→ **Exercise goal**
Check each line of the material, and show the ones that include the word "rising".

→ **Records shown**
/-- Due records that a reversal releases without firing: held ones whose direction is no longer that of motion. -/
def Block.keepDue (b : Block) (rs : List EvtRec) (due : List DueRec) : List DueRec :=
  let v := b.ang.w + b.ang.c
  due.filter fun d =>
    rs.any (·.handle = d.handle) && !(b.heldBack rs d && ((d.fwd && v < 0) || (!d.fwd && 0 < v)))

/-- The due record of a list that fires this ns: the first in key order, unless it is held. -/
def Block.nextDue (b : Block) (rs : List EvtRec) (due : List DueRec) : Option (DueRec × EvtRec) :=
  match (due.find? fun d => due.all fun x => x.fwd ≠ d.fwd || b.dueAhead d ≤ b.dueAhead x) with
  | none => none
  | some d => if b.heldBack rs d then none else (rs.find? (·.handle = d.handle)).map fun r => (d, r)

/-- A list after one record fired: absolute and one-shot records go, others wait to re-arm (R127, R129). -/
def Block.afterFire (b : Block) (rs : List EvtRec) (d : DueRec) (r : EvtRec) : List EvtRec :=
  if ¬ r.words.cyclic ∨ bit r.words.w2.toNat 13 then rs.filter (·.handle ≠ r.handle)
  else
    let g := r.words.overshoot (leadAngle b.ang.th b.ang.w (b.leadOf r.words)) d.fwd
    rs.map fun x =>
      if x.handle = r.handle then
        (if d.fwd then { x with gapF := some g, sent := false } else { x with gapR := some g, sent := false })
      else x

/-- BURST when a record fires more than 16 ns after its crossing (R128). -/
def Block.burst (b : Block) (d : DueRec) : Block := if d.since + 16 < b.up then (b.on ANG_STAT_BURST).irq 186 else b

/-- The count of records in the table. -/
def Block.showCount (b : Block) : Block := b.set ANG_EVT_COUNT (b.ang.absList.length + b.ang.cycList.length)

/-- One ns of matching: gaps and crossings of both lists, at most one firing of each, pins, channels. -/
def Block.matchEvents (b : Block) : Block :=
  if ¬ (b.flag ANG_STAT_RUNNING ∧ b.flag ANG_STAT_LOCKED) then b.followGaps
  else
    let cyc := b.ang.cycList.map b.gapsOf
    let dueA := b.keepDue b.ang.absList (b.crossings b.ang.absList b.ang.dueAbs)
    let dueC := b.keepDue cyc (b.crossings cyc b.ang.dueCyc)
    let fa := b.nextDue b.ang.absList dueA
    let fc := b.nextDue cyc dueC
    let absL := match fa with
      | some (d, r) => b.afterFire b.ang.absList d r
      | none => b.ang.absList
    let cycL := match fc with
      | some (d, r) => b.afterFire cyc d r
      | none => cyc
    let dropDue (f : Option (DueRec × EvtRec)) (l : List DueRec) : List DueRec := match f with
      | some (d, _) => l.filter (· ≠ d)
      | none => l
    let b := { b with
      ang.absList := absL, ang.cycList := cycL, ang.dueAbs := dropDue fa dueA, ang.dueCyc := dropDue fc dueC,
      ang.mTh := b.ang.th, ang.mW := b.ang.w }
    let fired := fa.toList ++ fc.toList
    let b := b.applyPins (fired.flatMap fun x => b.pinAct x.2.words)
    let b := fired.foldl (fun b x => (b.channelFire x.2.words).burst x.1) b
    b.showCount

/-- One nanosecond of the estimate (R113): the rate and the correction slew are added; the slew expires (R114). -/
def Block.advanceAngle (b : Block) : Block :=
  if ¬ b.flag ANG_STAT_RUNNING then b
  else
    let a := b.ang
    let left := a.cLeft - 1
    { b with ang.th := wrapN 96 (a.th + a.w + a.c), ang.cLeft := left, ang.c := if left = 0 then 0 else a.c }

/-- PULSE_END (R137): a pulse whose width has passed returns its pin low. -/
def execPulseEnd (pin : Fin 16) (s : State) : Outcome :=
  .next (s.onBlk fun b =>
    match b.ang.pulses[pin] with
    | some t =>
      if t ≤ b.up then { b with ang.pins := setBits b.ang.pins pin.1 1 0, ang.pulses := b.ang.pulses.set pin none }
      else b
    | none => b)

/-! ### Editing the table (R132 to R134) -/

/-- The staged record. -/
def Block.staged (b : Block) : EvtWords :=
  ⟨b.rd (aANG_EVT_REC 0), b.rd (aANG_EVT_REC 1), b.rd (aANG_EVT_REC 2), b.rd (aANG_EVT_REC 3)⟩

/-- The lowest handle that names no record, searching upward from `i` (R133). -/
def freeHandle (used : List Nat) : Nat → Nat → Nat
  | 0, i => i
  | n + 1, i => if used.contains i then freeHandle used n (i + 1) else i

/-- The rate by which R133 judges the direction: 0 while the unit is stopped (R148). -/
def Block.editRate (b : Block) : Int := if b.flag ANG_STAT_RUNNING then b.ang.w else 0

/-- An absolute record whose key lies behind the lead angle in the direction of motion (R133). -/
def Block.pastKey (b : Block) (r : EvtWords) : Bool :=
  let d := sgn 96 (r.keyAbs + 2 ^ 96 - leadAngle b.ang.th b.editRate (b.leadOf r))
  !r.cyclic && ((0 < b.editRate && d < 0) || (b.editRate < 0 && 0 < d))

/-- Every record of the table. -/
def Block.allEvents (b : Block) : List EvtRec := b.ang.absList ++ b.ang.cycList

/-- Add a record to its list. -/
def Block.addEvent (b : Block) (h : Nat) (r : EvtWords) : Block :=
  let x : EvtRec := ⟨h, r, none, none, false⟩
  (if r.cyclic then { b with ang.cycList := b.ang.cycList ++ [x] }
    else { b with ang.absList := b.ang.absList ++ [x] }).showCount

/-- Remove the record a handle names. -/
def Block.removeEvent (b : Block) (h : Nat) : Block :=
  { b with
    ang.absList := b.ang.absList.filter (·.handle ≠ h), ang.cycList := b.ang.cycList.filter (·.handle ≠ h),
    ang.dueAbs := b.ang.dueAbs.filter (·.handle ≠ h), ang.dueCyc := b.ang.dueCyc.filter (·.handle ≠ h) }.showCount

/-- The result of an edit: RESULT and HANDLE (Table 4.5). -/
def Block.editResult (b : Block) (result h : Nat) : Block := (b.set ANG_EVT_RES_RESULT result).set ANG_EVT_RES_HANDLE h

/-- Insert the staged record (R133): invalid 4, table full 1, past 2, else done (DEDUCED, log entry 52). -/
def Block.evtInsert (b : Block) (r : EvtWords) : Block :=
  let h := freeHandle (b.allEvents.map (·.handle)) 4096 0
  if ¬ r.valid then b.editResult 4 0
  else if 4096 ≤ b.allEvents.length then b.editResult 1 0
  else if b.pastKey r then b.editResult 2 0
  else (b.addEvent h r).editResult 0 h

/-- Delete the record of a handle. -/
def Block.evtDelete (b : Block) (h : Nat) : Block :=
  if b.allEvents.any (·.handle = h) then (b.removeEvent h).editResult 0 h else b.editResult 3 h

/-- Replace the record of a handle by the staged record with fresh state (R134). -/
def Block.evtReplace (b : Block) (h : Nat) (r : EvtWords) : Block :=
  if ¬ b.allEvents.any (·.handle = h) then b.editResult 3 h
  else if ¬ r.valid then b.editResult 4 h
  else if b.pastKey r then b.editResult 2 h
  else ((b.removeEvent h).addEvent h r).editResult 0 h

/-- Copy the record of a handle into the staging registers. -/
def Block.evtRead (b : Block) (h : Nat) : Block :=
  match b.allEvents.find? (·.handle = h) with
  | none => b.editResult 3 h
  | some x =>
    let b := ((b.wr (aANG_EVT_REC 0) x.words.w0).wr (aANG_EVT_REC 1) x.words.w1)
    ((b.wr (aANG_EVT_REC 2) x.words.w2).wr (aANG_EVT_REC 3) x.words.w3).editResult 0 h

/-- The edit that command word `v` orders, with `r` staged (Table 4.5). -/
def Block.evtEdit (b : Block) (v : Nat) (r : EvtWords) : Block :=
  let h := bits v 16 12
  let op := bits v 0 2
  if op = 1 then b.evtInsert r else if op = 2 then b.evtDelete h else if op = 3 then b.evtReplace h r else b.evtRead h

/-- A write of ANG_EVT_CMD (R132): the edit begins with the record staged now (DEDUCED, log entry 119); while BUSY it is ignored and sets
EDIT_ERR. -/
def Block.evtCmd (b : Block) (v : Nat) : Block :=
  if b.flag ANG_EVT_RES_BUSY then (b.on ANG_STAT_EDIT_ERR).irq 186
  else { b with ang.edit := some (v, b.staged) }.on ANG_EVT_RES_BUSY

/-- The edit under way takes effect (R134). A declarer mirrors one that it accepted (14_partners.md R443) (DEDUCED, log entry 52). -/
def Block.finishEdit (b : Block) : Block :=
  match b.ang.edit with
  | none => b
  | some (v, r) =>
    let b := { b with ang.edit := none }.evtEdit v r
    if bits v 0 2 = 0 ∨ b.get ANG_EVT_RES_RESULT ≠ 0 then b
    else b.mirror (.commit ((b.round + 1) % 2 ^ 16) aANG_EVT_CMD [r.w0, r.w1, r.w2, r.w3, BitVec.ofNat 32 v])

/-- EDIT_COMPLETE (R132, R134): the edit takes effect, BUSY clears and source 186 asserts. -/
def execEditComplete (s : State) : Outcome :=
  .next (s.onBlk fun b => if b.flag ANG_EVT_RES_BUSY then (b.finishEdit.off ANG_EVT_RES_BUSY).irq 186 else b)

/-! ### Node commands (R140 to R142) -/

/-- The node command of one record at this boundary, `none` when it is not to be sent. -/
def Block.nodeItem (b : Block) (r : EvtRec) : Option CmdItem :=
  let cfg := b.get (ANG_CH_CFG r.words.channel)
  let w := b.ang.w
  let fwd := decide (0 < w)
  if w = 0 ∨ r.sent ∨ ¬ b.chEnabled r.words.channel ∨ ¬ bit cfg 1 ∨ ¬ r.words.permits fwd then none
  else
    match r.words.distance (leadAngle b.ang.th w (b.leadOf r.words)) fwd with
    | none => none
    | some d =>
      let t := b.roundNs
      let dt := d / w.natAbs
      if dt < (b.lookahead + 2) * t then
        some ⟨bits cfg 8 3, bits cfg 16 6, bits cfg 24 8, r.words.w3.toNat, (b.round + dt / t) % 2 ^ 16, dt % t,
          (b.ns + dt : Nat), false⟩
      else none

/-- Items due within the look-ahead join the queue, and their records are marked sent (R140, R141). Nothing is converted unless LOCKED
(R115). -/
def Block.nodeCommands (b : Block) : Block :=
  if ¬ (b.flag ANG_STAT_RUNNING ∧ b.flag ANG_STAT_LOCKED) ∨ b.get PTN_STAT_ROLE = 2 then b
  else
    let items := b.allEvents.filterMap fun r => b.nodeItem r
    let mark (r : EvtRec) : EvtRec := if (b.nodeItem r).isSome then { r with sent := true } else r
    { b with
      ang.items := b.ang.items ++ items, ang.absList := b.ang.absList.map mark,
      ang.cycList := b.ang.cycList.map mark }

/-- `n` items are counted late (R142, 05_thrumlos_link_and_frames.md R163). -/
def Block.countLate (b : Block) (n : Nat) : Block :=
  if n = 0 then b else ((b.addSat ANG_LATE_CNT n).on ANG_STAT_LATE).irq 187

/-- Every waiting item is judged for the coming lead frame (R142): late where its time lies before the boundary after that. An item held for
another frame is judged again, and counts once (05_thrumlos_link_and_frames.md R163). -/
def Block.judgeLate (b : Block) : Block :=
  let late (x : CmdItem) : Bool := decide (x.tc < ((b.ns + 2 * b.roundNs : Nat) : Int))
  let n := (b.ang.items.filter fun x => late x && !x.late).length
  ({ b with ang.items := b.ang.items.map fun x => { x with late := x.late || late x } } : Block).countLate n

/-- The round angle is latched (R118), and the rate with it (07_axis_loop_law.md R240). -/
def Block.latchRoundAngle (b : Block) : Block := { b.set ANG_ROUND b.angle with ang.roundW := b.ang.w }

/-! ### CAPIN (R143, R144) -/

/-- The angle estimate at time `t` on a point's way. -/
def PathPt.thAt (p : PathPt) (t : Int) : Nat := wrapN 96 (p.th + p.v * (t - p.up))

/-- Plant time at time `t` on a point's way. -/
def PathPt.timeAt (p : PathPt) (t : Int) : Nat := wrapN 96 (p.time + p.tv * (t - p.up))

/-- The points newer than `t` and the one in force then. -/
def trimPath (t : Nat) : List PathPt → List PathPt
  | [] => []
  | p :: l => if p.up ≤ t then [p] else p :: trimPath t l

/-- A nanosecond has passed: a point is kept where angle or plant time left its way; a filter reaches 2,040 ns back. -/
def Block.notePath (b : Block) : Block :=
  if b.ang.past.head?.any fun p => p.thAt b.up = b.ang.th && p.timeAt b.up = b.time then b
  else
    let v := if b.flag ANG_STAT_RUNNING then b.ang.w + b.ang.c else 0
    { b with ang.past := trimPath (b.up - 2048) (⟨b.up, b.ang.th, v, b.time, b.tickStep⟩ :: b.ang.past) }

/-- The angle estimate and plant time `back` ns ago. -/
def Block.pathAt (b : Block) (back : Nat) : Nat × Nat :=
  let t : Int := (b.up : Int) - back
  let now : PathPt := ⟨b.up, b.ang.th, if b.flag ANG_STAT_RUNNING then b.ang.w + b.ang.c else 0, b.time, b.tickStep⟩
  let p := if back = 0 then now else ((b.ang.past.find? fun p => (p.up : Int) ≤ t).orElse fun _ => b.ang.past.getLast?).getD now
  (p.thAt t, p.timeAt t)

/-- Whether the FIFO pair of a level source holds an entry. -/
def Block.capLevel (b : Block) (j : Nat) : Bool :=
  if h : 2 * j + 1 < 8 then !(b.ang.capFifo[2 * j].isEmpty && b.ang.capFifo[2 * j + 1].isEmpty) else false

/-- An accepted edge of CAPIN `i` enters its FIFO with the angle and time of the first transition (R143); a full
FIFO discards it (R144). -/
def Block.capEdge (b : Block) (i : Fin 8) (rising : Bool) : Block :=
  let cfg := b.ang.capCfg[i]
  if ¬ bit cfg.1 (if rising then 0 else 1) then b
  else if 16 ≤ b.ang.capFifo[i].length then (b.on (ANG_CAP_FLAGS_OVF i.1)).on ANG_STAT_CAP_OVF
  else
    let (th, t) := b.pathAt (8 * cfg.2)
    let e : CapinEntry := ⟨rising, th / 2 ^ 32, t / 2 ^ 32 % 2 ^ 64⟩
    let was := b.capLevel (i.1 / 2)
    let b := { b with ang.capFifo := b.ang.capFifo.set i (b.ang.capFifo[i] ++ [e]) }
    let b := b.set (ANG_CAP_FLAGS_QUEUED i.1) b.ang.capFifo[i].length
    if was then b else b.irq (188 + i.1 / 2)

/-- A write of ANG_CAPi_POP moves the oldest entry to the holding registers; an empty FIFO clears VALID (R144). -/
def Block.capPop (b : Block) (i : Fin 8) : Block :=
  match b.ang.capFifo[i] with
  | [] => b.off (ANG_CAP_FLAGS_VALID i.1)
  | e :: t =>
    let b := { b with ang.capFifo := b.ang.capFifo.set i t }
    let b := ((b.on (ANG_CAP_FLAGS_VALID i.1)).put (ANG_CAP_FLAGS_RISING i.1) e.rising)
    ((b.set (ANG_CAP_FLAGS_QUEUED i.1) t.length).set (ANG_CAP_ANG i.1) e.angle).set (ANG_CAP_TIME i.1) e.time

end Sys2Proof.Machine
end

→ **Answer space**
def Block.capEdge (b : Block) (i : Fin 8) (rising : Bool) : Block :=
  if ¬ bit cfg.1 (if rising then 0 else 1) then b
    let e : CapinEntry := ⟨rising, th / 2 ^ 32, t / 2 ^ 32 % 2 ^ 64⟩
    let b := ((b.on (ANG_CAP_FLAGS_VALID i.1)).put (ANG_CAP_FLAGS_RISING i.1) e.rising)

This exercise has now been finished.